Start of Data for processing

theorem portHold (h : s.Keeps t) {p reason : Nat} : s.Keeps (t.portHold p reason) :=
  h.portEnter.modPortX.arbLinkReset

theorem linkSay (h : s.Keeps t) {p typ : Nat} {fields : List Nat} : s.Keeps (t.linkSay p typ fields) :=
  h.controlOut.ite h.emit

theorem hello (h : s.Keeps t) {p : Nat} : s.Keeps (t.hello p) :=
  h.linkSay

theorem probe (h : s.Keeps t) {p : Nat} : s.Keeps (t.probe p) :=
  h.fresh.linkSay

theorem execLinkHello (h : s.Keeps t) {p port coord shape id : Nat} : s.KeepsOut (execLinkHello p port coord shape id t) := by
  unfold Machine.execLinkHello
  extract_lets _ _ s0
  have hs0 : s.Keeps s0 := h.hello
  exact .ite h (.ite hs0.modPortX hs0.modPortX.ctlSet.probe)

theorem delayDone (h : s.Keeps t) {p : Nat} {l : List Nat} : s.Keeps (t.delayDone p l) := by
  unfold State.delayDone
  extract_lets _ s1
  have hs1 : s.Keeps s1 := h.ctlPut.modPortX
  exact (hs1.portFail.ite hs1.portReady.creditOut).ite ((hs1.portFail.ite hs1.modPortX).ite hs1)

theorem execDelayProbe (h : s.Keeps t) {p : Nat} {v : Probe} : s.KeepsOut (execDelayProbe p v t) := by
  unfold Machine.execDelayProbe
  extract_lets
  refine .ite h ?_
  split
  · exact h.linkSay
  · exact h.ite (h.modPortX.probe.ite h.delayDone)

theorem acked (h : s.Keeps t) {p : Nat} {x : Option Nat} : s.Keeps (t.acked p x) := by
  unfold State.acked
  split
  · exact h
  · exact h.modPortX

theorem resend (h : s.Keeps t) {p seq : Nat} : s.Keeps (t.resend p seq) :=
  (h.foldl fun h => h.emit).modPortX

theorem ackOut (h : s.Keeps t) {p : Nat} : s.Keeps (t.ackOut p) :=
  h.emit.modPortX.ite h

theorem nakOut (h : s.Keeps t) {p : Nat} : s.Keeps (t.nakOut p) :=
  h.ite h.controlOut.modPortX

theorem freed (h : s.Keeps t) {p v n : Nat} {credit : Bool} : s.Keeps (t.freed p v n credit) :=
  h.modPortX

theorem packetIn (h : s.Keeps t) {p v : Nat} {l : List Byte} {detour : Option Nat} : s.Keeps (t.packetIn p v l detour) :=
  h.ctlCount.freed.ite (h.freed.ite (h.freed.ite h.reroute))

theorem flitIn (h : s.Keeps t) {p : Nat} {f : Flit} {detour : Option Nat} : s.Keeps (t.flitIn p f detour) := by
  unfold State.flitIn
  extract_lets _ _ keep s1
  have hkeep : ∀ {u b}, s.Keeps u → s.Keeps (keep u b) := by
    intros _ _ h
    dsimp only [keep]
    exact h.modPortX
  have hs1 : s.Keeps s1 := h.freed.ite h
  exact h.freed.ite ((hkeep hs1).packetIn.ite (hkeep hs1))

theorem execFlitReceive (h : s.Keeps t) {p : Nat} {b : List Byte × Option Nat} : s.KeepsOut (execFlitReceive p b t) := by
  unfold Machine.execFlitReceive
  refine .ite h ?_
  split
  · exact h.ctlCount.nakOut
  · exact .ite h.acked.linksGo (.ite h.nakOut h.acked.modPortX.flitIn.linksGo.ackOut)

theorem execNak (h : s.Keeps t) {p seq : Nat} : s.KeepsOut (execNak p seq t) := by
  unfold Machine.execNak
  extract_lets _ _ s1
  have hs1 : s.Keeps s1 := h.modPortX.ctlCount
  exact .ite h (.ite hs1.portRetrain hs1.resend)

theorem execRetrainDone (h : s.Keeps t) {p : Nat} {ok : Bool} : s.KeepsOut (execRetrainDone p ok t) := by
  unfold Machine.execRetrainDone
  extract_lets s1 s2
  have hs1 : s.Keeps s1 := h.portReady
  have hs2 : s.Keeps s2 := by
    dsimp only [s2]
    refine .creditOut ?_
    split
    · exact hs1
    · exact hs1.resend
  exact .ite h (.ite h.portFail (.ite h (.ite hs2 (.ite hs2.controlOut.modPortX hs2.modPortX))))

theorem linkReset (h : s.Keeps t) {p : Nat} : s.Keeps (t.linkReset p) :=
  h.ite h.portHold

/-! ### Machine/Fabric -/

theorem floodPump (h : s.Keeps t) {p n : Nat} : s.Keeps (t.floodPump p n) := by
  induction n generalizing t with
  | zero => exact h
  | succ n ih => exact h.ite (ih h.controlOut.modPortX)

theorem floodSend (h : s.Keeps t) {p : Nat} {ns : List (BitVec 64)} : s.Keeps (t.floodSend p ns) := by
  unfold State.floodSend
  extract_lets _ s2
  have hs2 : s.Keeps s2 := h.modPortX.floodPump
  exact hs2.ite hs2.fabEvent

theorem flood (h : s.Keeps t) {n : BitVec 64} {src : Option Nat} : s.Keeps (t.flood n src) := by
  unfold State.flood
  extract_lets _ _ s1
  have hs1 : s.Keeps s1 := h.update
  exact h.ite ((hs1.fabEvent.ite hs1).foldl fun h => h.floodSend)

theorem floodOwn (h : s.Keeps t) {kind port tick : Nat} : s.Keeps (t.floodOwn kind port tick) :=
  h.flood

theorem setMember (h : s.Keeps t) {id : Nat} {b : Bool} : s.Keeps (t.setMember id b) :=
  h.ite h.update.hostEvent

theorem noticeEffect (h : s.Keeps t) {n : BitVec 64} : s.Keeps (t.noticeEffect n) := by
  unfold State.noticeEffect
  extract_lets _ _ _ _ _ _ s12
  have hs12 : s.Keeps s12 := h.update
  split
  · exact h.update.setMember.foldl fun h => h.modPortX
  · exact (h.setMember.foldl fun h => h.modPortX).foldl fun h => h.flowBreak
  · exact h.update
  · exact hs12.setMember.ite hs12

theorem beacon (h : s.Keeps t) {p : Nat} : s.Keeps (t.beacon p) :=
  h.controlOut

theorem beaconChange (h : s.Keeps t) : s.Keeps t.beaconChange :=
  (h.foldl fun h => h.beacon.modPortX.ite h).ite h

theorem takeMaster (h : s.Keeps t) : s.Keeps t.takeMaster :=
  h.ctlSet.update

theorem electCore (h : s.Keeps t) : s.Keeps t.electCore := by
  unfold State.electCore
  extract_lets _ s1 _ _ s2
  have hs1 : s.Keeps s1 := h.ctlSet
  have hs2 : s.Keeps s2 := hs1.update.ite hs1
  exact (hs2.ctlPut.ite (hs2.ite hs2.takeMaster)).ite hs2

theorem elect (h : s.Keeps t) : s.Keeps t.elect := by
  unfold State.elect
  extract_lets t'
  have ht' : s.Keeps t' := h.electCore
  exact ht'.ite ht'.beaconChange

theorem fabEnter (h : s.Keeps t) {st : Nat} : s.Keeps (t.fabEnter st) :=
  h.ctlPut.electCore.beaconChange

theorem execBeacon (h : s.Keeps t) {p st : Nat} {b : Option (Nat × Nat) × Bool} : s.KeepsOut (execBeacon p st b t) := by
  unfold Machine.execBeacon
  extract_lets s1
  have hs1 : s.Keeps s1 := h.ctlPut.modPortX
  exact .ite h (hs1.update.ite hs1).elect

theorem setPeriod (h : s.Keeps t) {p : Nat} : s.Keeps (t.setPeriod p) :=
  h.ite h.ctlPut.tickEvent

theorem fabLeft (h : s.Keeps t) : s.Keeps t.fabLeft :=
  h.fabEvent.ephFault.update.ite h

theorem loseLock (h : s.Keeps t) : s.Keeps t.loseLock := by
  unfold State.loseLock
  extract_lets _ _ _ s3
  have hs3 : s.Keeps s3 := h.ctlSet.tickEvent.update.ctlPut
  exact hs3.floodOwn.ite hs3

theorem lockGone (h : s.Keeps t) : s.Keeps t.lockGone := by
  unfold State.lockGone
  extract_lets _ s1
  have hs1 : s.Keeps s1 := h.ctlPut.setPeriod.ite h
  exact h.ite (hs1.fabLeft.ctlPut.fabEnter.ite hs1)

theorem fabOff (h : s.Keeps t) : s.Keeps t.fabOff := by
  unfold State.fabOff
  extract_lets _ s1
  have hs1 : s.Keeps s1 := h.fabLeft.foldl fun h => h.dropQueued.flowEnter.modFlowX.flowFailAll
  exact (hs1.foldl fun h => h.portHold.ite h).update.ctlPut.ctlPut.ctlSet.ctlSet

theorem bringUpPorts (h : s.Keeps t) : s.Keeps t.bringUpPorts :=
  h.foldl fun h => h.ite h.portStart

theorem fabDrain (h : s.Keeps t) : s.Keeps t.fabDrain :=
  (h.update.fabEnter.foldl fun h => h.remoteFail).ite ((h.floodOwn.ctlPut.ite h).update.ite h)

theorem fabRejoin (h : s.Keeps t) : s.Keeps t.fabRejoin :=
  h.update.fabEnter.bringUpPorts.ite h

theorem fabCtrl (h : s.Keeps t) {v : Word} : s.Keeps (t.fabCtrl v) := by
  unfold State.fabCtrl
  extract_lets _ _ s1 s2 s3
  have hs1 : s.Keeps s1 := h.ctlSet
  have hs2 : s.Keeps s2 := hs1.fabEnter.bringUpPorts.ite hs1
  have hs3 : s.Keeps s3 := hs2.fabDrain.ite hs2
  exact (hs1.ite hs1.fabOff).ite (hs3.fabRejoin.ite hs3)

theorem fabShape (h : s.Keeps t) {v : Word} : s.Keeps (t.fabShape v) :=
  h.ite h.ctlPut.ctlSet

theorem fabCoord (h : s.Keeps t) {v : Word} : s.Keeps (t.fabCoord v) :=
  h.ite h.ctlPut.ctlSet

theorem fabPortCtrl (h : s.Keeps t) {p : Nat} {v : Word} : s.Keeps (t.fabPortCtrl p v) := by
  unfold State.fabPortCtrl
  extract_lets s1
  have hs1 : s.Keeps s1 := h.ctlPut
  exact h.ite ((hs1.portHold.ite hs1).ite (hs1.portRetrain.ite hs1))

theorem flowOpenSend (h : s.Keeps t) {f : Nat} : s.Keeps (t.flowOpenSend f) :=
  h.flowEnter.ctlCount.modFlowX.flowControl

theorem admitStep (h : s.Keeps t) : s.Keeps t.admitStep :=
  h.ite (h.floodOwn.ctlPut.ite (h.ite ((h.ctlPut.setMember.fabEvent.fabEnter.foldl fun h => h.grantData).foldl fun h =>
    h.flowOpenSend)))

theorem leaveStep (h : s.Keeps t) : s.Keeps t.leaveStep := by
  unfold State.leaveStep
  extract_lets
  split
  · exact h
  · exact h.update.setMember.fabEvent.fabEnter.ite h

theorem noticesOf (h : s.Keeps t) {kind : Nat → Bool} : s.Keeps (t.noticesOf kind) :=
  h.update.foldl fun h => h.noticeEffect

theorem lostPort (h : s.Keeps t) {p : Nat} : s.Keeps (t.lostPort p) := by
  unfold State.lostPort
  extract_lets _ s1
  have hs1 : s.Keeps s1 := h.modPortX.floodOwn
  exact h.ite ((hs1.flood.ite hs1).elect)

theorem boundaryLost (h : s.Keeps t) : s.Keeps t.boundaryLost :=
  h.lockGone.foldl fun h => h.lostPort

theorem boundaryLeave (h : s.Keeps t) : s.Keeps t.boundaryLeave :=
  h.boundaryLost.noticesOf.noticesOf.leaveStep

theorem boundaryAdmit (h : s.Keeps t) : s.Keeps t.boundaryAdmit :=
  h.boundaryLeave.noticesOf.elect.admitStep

End of Data for processing

What is needed: What is needed is an exact copy of the lines above, from the one containing "unfold Machine.execLinkHello" through the one containing "h.ite (h.modPortX.probe.ite h.delayDone)", with nothing added.

Expected answer:
  unfold Machine.execLinkHello
  extract_lets _ _ s0
  have hs0 : s.Keeps s0 := h.hello
  exact .ite h (.ite hs0.modPortX hs0.modPortX.ctlSet.probe)

theorem delayDone (h : s.Keeps t) {p : Nat} {l : List Nat} : s.Keeps (t.delayDone p l) := by
  unfold State.delayDone
  extract_lets _ s1
  have hs1 : s.Keeps s1 := h.ctlPut.modPortX
  exact (hs1.portFail.ite hs1.portReady.creditOut).ite ((hs1.portFail.ite hs1.modPortX).ite hs1)

theorem execDelayProbe (h : s.Keeps t) {p : Nat} {v : Probe} : s.KeepsOut (execDelayProbe p v t) := by
  unfold Machine.execDelayProbe
  extract_lets
  refine .ite h ?_
  split
  · exact h.linkSay
  · exact h.ite (h.modPortX.probe.ite h.delayDone)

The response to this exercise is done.